> **WHAT THE EXERCISE ASKS**
Check every line of the entries below for the word "note", then give only the number of lines that have it.

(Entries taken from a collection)
-- ==== Sys2Proof/Machine/Integrity.lean ====
section
/-!
DEFINITION. Fault injection (R445 to R448) and debug access (R450 to R452).
-/
namespace Sys2Proof.Machine

/-! ## Injection (R445, R446) -/

/-- An injection write is refused. -/
def State.injRefuse (s : State) : State := (s.count Reg.INT_INJ_REFUSED 1).evt Reg.INT_EVT 0

/-- The injection bit of a detector sets. -/
def State.injArm (s : State) (d : Nat) : State :=
  if d < 32 then s.setBit Reg.INT_INJ0 d true else s.setBit Reg.INT_INJ1 (d - 32) true

/-- An SRAM injection whose target is admitted arms (R447). -/
def State.injSram (s : State) (d : Nat) : State :=
  let a := s.fldR Reg.INT_SRAM_TGT 24 4
  let same := decide (s.fldR Reg.INT_SRAM_BITS 0 6 = s.fldR Reg.INT_SRAM_BITS 8 6)
  if a = 3 ∨ a = 9 ∨ (arrayRow a).size / 8 ≤ s.fldR Reg.INT_SRAM_TGT 0 21 ∨ (d = 2 ∧ same) then s.injRefuse else s.injArm d

/-- A DRAM injection whose target is admitted arms (R510). -/
def State.injDram (s : State) (d : Nat) : State :=
  let a := (s.reg Reg.DRC_INJ_ADDR).toNat * 64
  let bad := match s.regionAt a with
    | some r => decide (r.kind = 3) || decide (r.kind = 4)
    | none => false
  if decide (s.usable ≤ a) || bad then s.injRefuse else s.injArm d

/-- A word of ones as an index without meaning. -/
def noIx : List Byte := [0xFF, 0xFF]

/-- An injected detector is raised once: its event bit, its counter and its record (R446 and the owning chapters). -/
def State.injRaise (s : State) (d : Nat) : State :=
  let z (n : Nat) : List Byte := List.replicate n 0
  match d with
  | 0x01 | 0x02 => s.injSram d
  | 0x03 | 0x04 => s.injDram d
  | 0x05 | 0x06 => (s.clkTrip true).clkRaise d 0xFF 0
  | 0x07 => (s.evt Reg.CLK_EVT 1).clkRaise d 0xFF 0
  | 0x08 => (s.evt Reg.CLK_EVT 2).clkRaise d 0xFF 0
  | 0x09 => ((s.evt Reg.SAI_EVT 0).count Reg.SAI_LOST_COUNT 1).raiseDet d 0xB [0xFF]
  | 0x0A => ((s.evt Reg.SAI_EVT 1).count Reg.SAI_FS_ERR_COUNT 1).raiseDet d 0xB [1, 0xFF]
  | 0x0B => ((s.evt Reg.SAI_EVT 4).count Reg.SAI_NONAUDIO_COUNT 1).raiseDet d 0xB [0xFF]
  | 0x0C => ((s.evt Reg.RND_BLK_STATUS 3).count Reg.RND_LATE 1).raiseDet d 7 (z 6 ++ [1, 0, 0] ++ noIx)
  | 0x0D => ((s.evt Reg.SCR_EVT 0).count Reg.SCR_GOV_COUNT 1).raiseDet d 9 ([0xFF, 0] ++ noIx)
  | 0x0E => ((s.evt Reg.FIR_EVT 0).count Reg.FIR_GOV_COUNT 1).raiseDet d 8 noIx
  | 0x0F => ((s.evt Reg.SCR_EVT 1).count Reg.SCR_ADDR_ERR_COUNT 1).raiseDet d 9 noIx
  | 0x10 => ((s.evt Reg.SCH_EVT 0).count Reg.SCH_QFULL_COUNT 1).raiseDet d 5 ([0, 0xFF] ++ noIx ++ z 6 ++ noIx)
  | 0x11 => ((s.evt Reg.SCH_EVT 2).count Reg.SCH_TIMEOUT_COUNT 1).raiseDet d 5 ([0, 0xFF] ++ noIx ++ z 6 ++ noIx)
  | 0x12 => ((s.evt (Reg.MAC_EVT 0) 1).evt (Reg.MAC_EVT 1) 1).raiseDet d 0xD [0xFF]
  | 0x13 => ((s.evt (Reg.MAC_EVT 0) 2).evt (Reg.MAC_EVT 1) 2).raiseDet d 0xD ([0xFF, 0] ++ noIx)
  | 0x14 => (s.evt Reg.BVL_EVT 1).raiseDet d 0xE [0xFF, 4]
  | 0x15 => (s.evt Reg.BVL_EVT 0).raiseDet d 0xE [0xFF, 4]
  | 0x16 => ((s.evt Reg.TWN_EVT 4).count Reg.TWN_HB_LOST 1).raiseDet d 0xF
      ([0, b8 (s.fldR Reg.TWN_PARTNER 0 8)] ++ leBytes 2 (s.fldR Reg.TWN_PARTNER 16 16))
  | 0x17 => ((s.evt Reg.TWN_EVT 5).count Reg.TWN_REC_BAD 1).raiseDet d 0xF [8]
  | 0x18 => ((s.evt Reg.CFG_EVT 4).count Reg.CFG_CHECK_FAIL 1).raiseDet d 0x13 [3]
  | 0x19 => s.domainReset 1 d
  | 0x1A => s.domainReset 2 d
  | 0x1B => s.msgRaise 0xFFFF 0 0xFF 0
  | 0x1C => (s.evt Reg.REC_EVT 2).raiseDet d 0x11 (noIx ++ noIx)
  | 0x1D => (s.raiseDet d 1 (pilotData 0xFFFF 0xFF 0 0)).gntFault 2
  | 0x1E => s.lineRaise.note 0xC d ([0xFF, 4] ++ noIx)
  | 0x1F => (s.evt Reg.PWR_EVT 4).raiseDet d 2 [0xFF, 0xFF]
  | 0x20 => ((s.evt Reg.PWR_EVT 3).count Reg.PWR_SUPPLY_EVENTS 1).raiseDet d 2 [0xFF, 0xFF]
  | 0x21 => ((s.evt Reg.DRC_EVT 2).count Reg.DRC_STALLS 1).raiseDet d 0x10 []
  | 0x22 => ((s.evt Reg.RND_EVT 1).count Reg.RND_CLAMP_COUNT 1).raiseDet d 7 (noIx ++ noIx)
  | _ => s

/-- The proof-test set (R448). -/
def proofTest (d : Nat) : Bool := decide (d = 0x19) || decide (d = 0x1A) || decide (d = 0x1B) || decide (d = 0x1D)

/-- A 1 is written to an injection bit: outside its mode it is refused. -/
def State.inject (s : State) (d : Nat) : State :=
  if (if proofTest d then s.astate = 3 else s.pmode = 10) then s.injRaise d else s.injRefuse

/-- A write of INT_INJ0 (`hi` false) or INT_INJ1: the bits in ascending order of their detectors. -/
def State.injWrite (s : State) (ini : Initiator) (hi : Bool) (v : Word) : State :=
  if hi then s.each (bitsOf 3 v.toNat) fun s i => s.inject (32 + i)
  else
    let ds := (bitsOf 32 v.toNat).filter fun d => decide (d ≠ 0)
    let mine := ds.filter fun d => ini = .gauntlet ∨ !proofTest d
    let s1 := s.when (decide (mine.length < ds.length)) fun s => s.deny ini Reg.INT_INJ0
    let s2 := if s1.appOn then mine else mine.filter proofTest
    s1.each s2 State.inject

/-- A row that writes one injection bit. -/
def State.injRow (s : State) (ini : Initiator) (d : Nat) : Out :=
  .next (if !s.admits ini then s
    else if d < 32 then s.injWrite ini false (w32 (2 ^ d))
    else if s.appOn then s.injWrite ini true (w32 (2 ^ (d - 32))) else s)

/-- INT_INJ_SRAM_CE (R447). -/
def execIntInjSramCe (ini : Initiator) (s : State) : Out := s.injRow ini 0x01

/-- INT_INJ_SRAM_UE (R447). -/
def execIntInjSramUe (ini : Initiator) (s : State) : Out := s.injRow ini 0x02

/-- INT_INJ_DRAM_CE (R510). -/
def execIntInjDramCe (ini : Initiator) (s : State) : Out := s.injRow ini 0x03

/-- INT_INJ_DRAM_UE (R510). -/
def execIntInjDramUe (ini : Initiator) (s : State) : Out := s.injRow ini 0x04

/-- INT_INJ_XA_LOSS (R489). -/
def execIntInjXaLoss (ini : Initiator) (s : State) : Out := s.injRow ini 0x05

/-- INT_INJ_XB_LOSS (R489). -/
def execIntInjXbLoss (ini : Initiator) (s : State) : Out := s.injRow ini 0x06

/-- INT_INJ_ROOT_UNLOCK (R489). -/
def execIntInjRootUnlock (ini : Initiator) (s : State) : Out := s.injRow ini 0x07

/-- INT_INJ_FOSC_RANGE (R489). -/
def execIntInjFoscRange (ini : Initiator) (s : State) : Out := s.injRow ini 0x08

/-- INT_INJ_SAI_CLK_LOSS (R334). -/
def execIntInjSaiClkLoss (ini : Initiator) (s : State) : Out := s.injRow ini 0x09

/-- INT_INJ_SAI_FRAME (R334). -/
def execIntInjSaiFrame (ini : Initiator) (s : State) : Out := s.injRow ini 0x0A

/-- INT_INJ_NON_AUDIO (R334). -/
def execIntInjNonAudio (ini : Initiator) (s : State) : Out := s.injRow ini 0x0B

/-- INT_INJ_RND_LATE (R446). -/
def execIntInjRndLate (ini : Initiator) (s : State) : Out := s.injRow ini 0x0C

/-- INT_INJ_CORE_GOV (R207). -/
def execIntInjCoreGov (ini : Initiator) (s : State) : Out := s.injRow ini 0x0D

/-- INT_INJ_FIR_GOV (R145). -/
def execIntInjFirGov (ini : Initiator) (s : State) : Out := s.injRow ini 0x0E

/-- INT_INJ_CIRC_ADDR (R208). -/
def execIntInjCircAddr (ini : Initiator) (s : State) : Out := s.injRow ini 0x0F

/-- INT_INJ_SCH_QFULL (R234). -/
def execIntInjSchQfull (ini : Initiator) (s : State) : Out := s.injRow ini 0x10

/-- INT_INJ_TASK_TIMEOUT (R234). -/
def execIntInjTaskTimeout (ini : Initiator) (s : State) : Out := s.injRow ini 0x11

/-- INT_INJ_MAC_FCS (R386). -/
def execIntInjMacFcs (ini : Initiator) (s : State) : Out := s.injRow ini 0x12

/-- INT_INJ_TS_OVF (R386). -/
def execIntInjTsOvf (ini : Initiator) (s : State) : Out := s.injRow ini 0x13

/-- INT_INJ_BVL_RETRY (R431). -/
def execIntInjBvlRetry (ini : Initiator) (s : State) : Out := s.injRow ini 0x14

/-- INT_INJ_BVL_DOWN (R431). -/
def execIntInjBvlDown (ini : Initiator) (s : State) : Out := s.injRow ini 0x15

/-- INT_INJ_TWIN_HB (R311). -/
def execIntInjTwinHb (ini : Initiator) (s : State) : Out := s.injRow ini 0x16

/-- INT_INJ_TWIN_REC (R311). -/
def execIntInjTwinRec (ini : Initiator) (s : State) : Out := s.injRow ini 0x17

/-- INT_INJ_IMAGE_CHECK (R258). -/
def execIntInjImageCheck (ini : Initiator) (s : State) : Out := s.injRow ini 0x18

/-- INT_INJ_GNT_WDT (R287). -/
def execIntInjGntWdt (ini : Initiator) (s : State) : Out := s.injRow ini 0x19

/-- INT_INJ_GNT_LOCKSTEP (R287). -/
def execIntInjGntLockstep (ini : Initiator) (s : State) : Out := s.injRow ini 0x1A

/-- INT_INJ_MSG_CHECK (R287). -/
def execIntInjMsgCheck (ini : Initiator) (s : State) : Out := s.injRow ini 0x1B

/-- INT_INJ_REC_WRITE (R471). -/
def execIntInjRecWrite (ini : Initiator) (s : State) : Out := s.injRow ini 0x1C

/-- INT_INJ_PILOT (R287). -/
def execIntInjPilot (ini : Initiator) (s : State) : Out := s.injRow ini 0x1D

/-- INT_INJ_LINE_Z (R354). -/
def execIntInjLineZ (ini : Initiator) (s : State) : Out := s.injRow ini 0x1E

/-- INT_INJ_OVER_TEMP (R530). -/
def execIntInjOverTemp (ini : Initiator) (s : State) : Out := s.injRow ini 0x1F

/-- INT_INJ_SUPPLY (R530). -/
def execIntInjSupply (ini : Initiator) (s : State) : Out := s.injRow ini 0x20

/-- INT_INJ_REFRESH_DEBT (R510). -/
def execIntInjRefreshDebt (ini : Initiator) (s : State) : Out := s.injRow ini 0x21

/-- INT_INJ_FAR_CLAMP (R121). -/
def execIntInjFarClamp (ini : Initiator) (s : State) : Out := s.injRow ini 0x22

/-! ## The test multiplexer (R450, R451) -/

/-- A write of INT_TM_CTL. -/
def State.tmCtl (s : State) (v : Word) : State :=
  if !bitOf v 0 then s.setBit Reg.INT_TM_CTL 0 false
  else if s.pmode = 10 ∧ !s.fuse.dbg then s.setBit Reg.INT_TM_CTL 0 true
  else s.evt Reg.INT_EVT 3

/-- INT_TM_CTL_WRITE (R450). -/
def execIntTmCtlWrite (ini : Initiator) (v : Word) (s : State) : Out := s.access ini Reg.INT_TM_CTL fun s => s.tmCtl v

/-- A signal of R451 that the state holds; clocks, strobes and busy lines within a step are free values. -/
def State.tmSignal (s : State) (sel : Nat) : Bool :=
  if sel = 0 ∨ 0xDC ≤ sel then false
  else if sel = 1 then true
  else if 0x50 ≤ sel ∧ sel ≤ 0x55 then decide (s.portState (sel - 0x50) = 3)
  else if sel = 0x56 ∨ sel = 0x57 then s.bitR (Reg.MAC_STATUS (sel - 0x56)) 0
  else if sel = 0x58 then s.bitR Reg.TWN_STATUS 8
  else if sel = 0x59 then s.isDuty
  else if sel = 0x5A then s.bitR Reg.CLK_STATUS 4
  else if sel = 0x5B then s.bitR Reg.CLK_STATUS 5
  else if sel = 0x5C then s.bitR Reg.CLK_STATUS 6
  else if sel = 0x5D then s.bitR Reg.CLK_STATUS 7
  else if sel = 0x5E then s.bitR Reg.CLK_STATUS 8
  else if sel = 0x5F then s.bitR Reg.CLK_STATUS 9
  else if 0x68 ≤ sel ∧ sel ≤ 0x87 then s.cores.any fun p => decide (p.1 = sel - 0x68) && p.2.task.isSome
  else if sel = 0xD5 then s.sch.descs.any fun d => d.ready
  else if sel = 0xDB then s.alarm
  else Config.testMux sel s.tim.acc

/-- The level of DBG_TM[k] (R450); none: undriven (R515). -/
def State.dbgTm (s : State) (k : Nat) : Option Bool :=
  if !s.pwr.good then none
  else some <| s.bitR Reg.INT_TM_CTL 0 && decide (s.pmode = 10) && !s.fuse.dbg && s.tmSignal (s.fldR Reg.INT_TM_SEL (8 * k) 8)

/-- A write of INT_DBG_LOCK (R452). -/
def State.dbgLock (s : State) (v : Word) : State :=
  if bitOf v 0 ∧ fld v 8 8 = 0xA5 ∧ s.pmode = 10 then { s with fuse := { s.fuse with dbgBusy := true } } else s.evt Reg.INT_EVT 3

/-- INT_DBG_LOCK (R452). -/
def execIntDbgLock (ini : Initiator) (v : Word) (s : State) : Out := s.access ini Reg.INT_DBG_LOCK fun s => s.dbgLock v

/-- DBG_FUSE_DONE (R452). -/
def execDbgFuseDone (s : State) : Out :=
  .next (if s.fuse.dbgBusy then
      (({ s with fuse := { s.fuse with dbg := true, dbgBusy := false } } : State).setBit Reg.INT_TM_CTL 0 false).note 0x12 0x40 [1]
    else s)

end Sys2Proof.Machine
end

> **RESPONSE TO THIS TASK**
2